Once the sample has been taken and the above steps have been followed, the laboratory will run the necessary tests to determine the parentage of the child. The DNA tests are extremely accurate, and the Court will place a correspondingly high level of evidentiary value on the test when making their determination as to who are the biological parents of the child. Put simply, the Court will likely accept the results of the DNA test as fact.

What are the ramifications of the DNA test?

The result of the DNA test, whether it confirms you are or are not the biological parent, may influence the following:

Child Support 

If a DNA test finds that you are the biological parent, then you may be required to pay child support. Whether you are required to pay child support is based on many other factors. This article will not go into detail about child support, but you can read this article which goes into more detail.

If a DNA test finds that you are not the biological parent, then the Court may order that you be reimbursed for some of the child support you have already paid for the child.

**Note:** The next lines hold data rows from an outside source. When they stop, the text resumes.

-- ==== Sys2Proof/Certificates/Slice0/Obligations.lean ====
section
/-! DEFINITION. The statements about this model that the provers are to settle, block by block in the order of the spec's
chapters. Each is a proposition over all states and operands that meet its hypotheses. -/

section
open Sys2Proof Sys2Proof.Machine

/-! ### The step, and what every command does -/

/-- A step takes the command at the front of the queue and runs it on the state with the queue's rest; with no command waiting
the part idles, which is the model's choice (log 3). -/
def Obligations.StepRunsTheFrontCommand : Prop :=
  (∀ (c : Instr) (rest : List Instr) (s : State), step { s with pending := c :: rest } = exec c { s with pending := rest }) ∧
    ∀ s : State, s.pending = [] → step s = .next s

/-- Every command of the table completes with a next state, on every state and all operands, and leaves the queue of waiting
commands alone. (That an event which cannot occur then completes with no change is the model's choice, log 2.) -/
def Obligations.EveryCommandCompletes : Prop :=
  ∀ (c : Instr) (s : State), ∃ t, exec c s = .next t ∧ t.pending = s.pending

/-! ### Power-on reset (R22, R41, R68, R85, R103, R120, R135, R148, R172, R176, R182) -/

/-- R68 and R85: power-on reset leaves every axis as the spec says, from any state. -/
def Obligations.ResetLeavesTheAxesUnhomed : Prop :=
  ∀ (h f a1 a0 : Bool) (s : State), ∃ t, exec (.powerOnReset h f a1 a0) s = .next t ∧
    (∀ a : AxisId, (t.axis a).state = .unhomed ∧ (t.axis a).position = none ∧ (t.axis a).target = none ∧
      (t.axis a).lastDirection = .towardHome ∧ (t.axis a).backlashRemaining = 0 ∧ (t.axis a).hold = .released ∧
      (t.axis a).mover = none ∧ (t.axis a).stopPending = .none ∧ (t.axis a).homingCount = 0 ∧
      (t.axis a).ownership = .none ∧ (t.axis a).completion.pending = false ∧ (t.axis a).completion.outcome = none ∧
      (t.axis a).completion.finalPosition = none ∧ (t.axis a).stepTimer = none ∧ (t.axis a).wakeTimer = none ∧
      (t.axis a).settleTimer = none ∧ (t.axis a).holdTimer = none ∧ (t.axis a).ending = .reached) ∧
    t.zoom.profile = ⟨1250, 10, 500, 5, 8⟩ ∧ t.focus.profile = ⟨400, 4, 300, 3, 12⟩ ∧ t.iris.profile = ⟨1000, 6, 0, 2, 0⟩ ∧
    t.holdOff = false ∧ t.travel.refillTimer = false ∧ t.travel.bandWaited = none ∧ t.travel.crossing = none ∧
    t.travel.owedMark = false ∧ t.travel.owed = 0 ∧ t.resolver.record.facts.offset = 0

/-- R148: power-on reset stops the Stabilizer. -/
def Obligations.ResetStopsTheStabilizer : Prop :=
  ∀ (h f a1 a0 : Bool) (s : State), ∃ t, exec (.powerOnReset h f a1 a0) s = .next t ∧
    t.stab.enabled = false ∧ t.stab.panThreshold = 4000 ∧ t.stab.state = .off ∧
    t.stab.yaw = ⟨0, 0, 0, 0, false⟩ ∧ t.stab.pitch = ⟨0, 0, 0, 0, false⟩ ∧ t.stab.gain = 0 ∧ t.stab.resolved = false ∧
    t.stab.silenceTimer = false ∧ t.stab.faultUnread = false ∧ t.stab.exposureOpen = false ∧ t.stab.limitMark = false ∧
    t.stab.leftActive = false ∧ t.resolver.record.resolved = false

/-- What power-on reset leaves in the map, the resolver, the sweep, metering and exposure units, the release and the link. The
first accessory sample is taken without debounce, and a contact found closed starts its debounce timer. (That the shutter is closed and
EXPOSE is low after reset is the model's choice, log 17.) -/
def Obligations.ResetLeavesTheOtherBlocks : Prop :=
  ∀ (h f a1 a0 : Bool) (s : State), ∃ t, exec (.powerOnReset h f a1 a0) s = .next t ∧
    (∀ i : Fin 32, t.map.entries[i] = ⟨0, 0, false, false, false, 0, 0, 0, 0, 0, 0⟩) ∧ t.map.lockCount = 0 ∧
    t.map.cursor = 31 ∧ t.map.queue = [] ∧ t.map.lastInstall = none ∧ t.map.rejection = none ∧
    t.map.rejectionUnread = false ∧ (∀ q : Pair, t.map.lookup q = none) ∧
    t.resolver.mode = 0 ∧ t.resolver.lastSample = 2 * a1.toNat + a0.toNat ∧ t.resolver.sensed = 2 * a1.toNat + a0.toNat ∧
    t.resolver.context = 2 * a1.toNat + a0.toNat ∧ t.resolver.pendingCode = none ∧ t.resolver.deferred = false ∧
    t.resolver.record = ⟨false, ⟨0, 0, false, false, 0, 0, 0, 0, 0, 0⟩, none, none⟩ ∧ t.resolver.pinCount = 0 ∧
    t.resolver.miss = none ∧ t.resolver.missUnread = false ∧ t.resolver.samplingTimer = true ∧
    t.sweep.record.state = .none ∧ t.sweep.record.awaiting = false ∧ t.sweep.record.outcome = none ∧
    t.sweep.deadline = false ∧ t.sweep.preset = ⟨0, 4095, 16, .peak 256⟩ ∧
    t.meter.enabled = false ∧ t.meter.setup = ⟨0, 7, .single, .request, 4096, false⟩ ∧ t.meter.reference = false ∧
    t.meter.running = false ∧ t.meter.working = none ∧ t.meter.zone = none ∧ t.meter.phase = none ∧
    t.meter.referenceTime = none ∧ t.meter.counter = 0 ∧ t.meter.timeBase = 0 ∧ t.meter.notice = false ∧
    (∀ z : Fin 8, t.meter.zones[z] = ⟨⟨.none, none⟩, false, false⟩) ∧
    (∀ z : Fin 8, t.exposure.setup.weights[z] = 1) ∧ t.exposure.setup.compensation = 0 ∧ t.exposure.setup.mode = .auto ∧
    t.exposure.setup.manual = ⟨8000, 0, 0⟩ ∧ t.exposure.program = [] ∧ t.exposure.staging = none ∧
    t.exposure.scene = ⟨none, false, 0⟩ ∧ t.exposure.lock = .none ∧ t.exposure.solution = none ∧
    t.release.state = .opened ∧ t.release.position = .none ∧ t.release.halfDebounce = h ∧ t.release.fullDebounce = f ∧
    t.release.setup = ⟨.single, 10, false, false, true, true⟩ ∧ t.release.sweepOutcome = none ∧
    t.release.sweepOwed = false ∧ t.release.lockAwaited = false ∧ t.release.awaitingFocus = false ∧
    t.release.lastRefusal = none ∧ t.release.burst = ⟨false, 0, none, false, none, false⟩ ∧ t.release.stallTimer = false ∧
    t.release.control.armed = none ∧ t.release.control.irisSettled = false ∧ t.release.steadyTimer = false ∧
    t.release.exposureTimer = none ∧ t.release.shutter = false ∧ t.release.expose = false ∧
    (∀ i : Fin 12, t.release.slots[i] = ⟨.free, none, none, none, none, none, false⟩) ∧
    (∀ r : Fin 4, t.release.sizeTable[r] = 64) ∧ t.release.storeFree = 0 ∧ t.release.shotCounter = 0 ∧
    t.link = .free ∧ rdy t = false ∧ attn t = false ∧ t.standby = false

In the case of Forsythe & Latimer & Anor, the Court ordered that a DNA test be undertaken and it was determined that the Applicant Father in the proceedings was not the biological father. The Respondent Mother was ordered to pay the Applicant the sum of $9,743.30 in recovery of child support paid.

Decision making power and the child’s living arrangements

The Court allows biological parents to be a party to proceedings about a child’s living arrangements and the ability for decision making power.

Even if you are not a biological parent, you may still have standing to be party to parenting proceedings as a person concerned with care, welfare and development of the child. This means that if a DNA test determines that you are not the child’s biological parent, you may still seek parenting orders that allow for the child to live or spend time with you or orders in relation to parental responsibility.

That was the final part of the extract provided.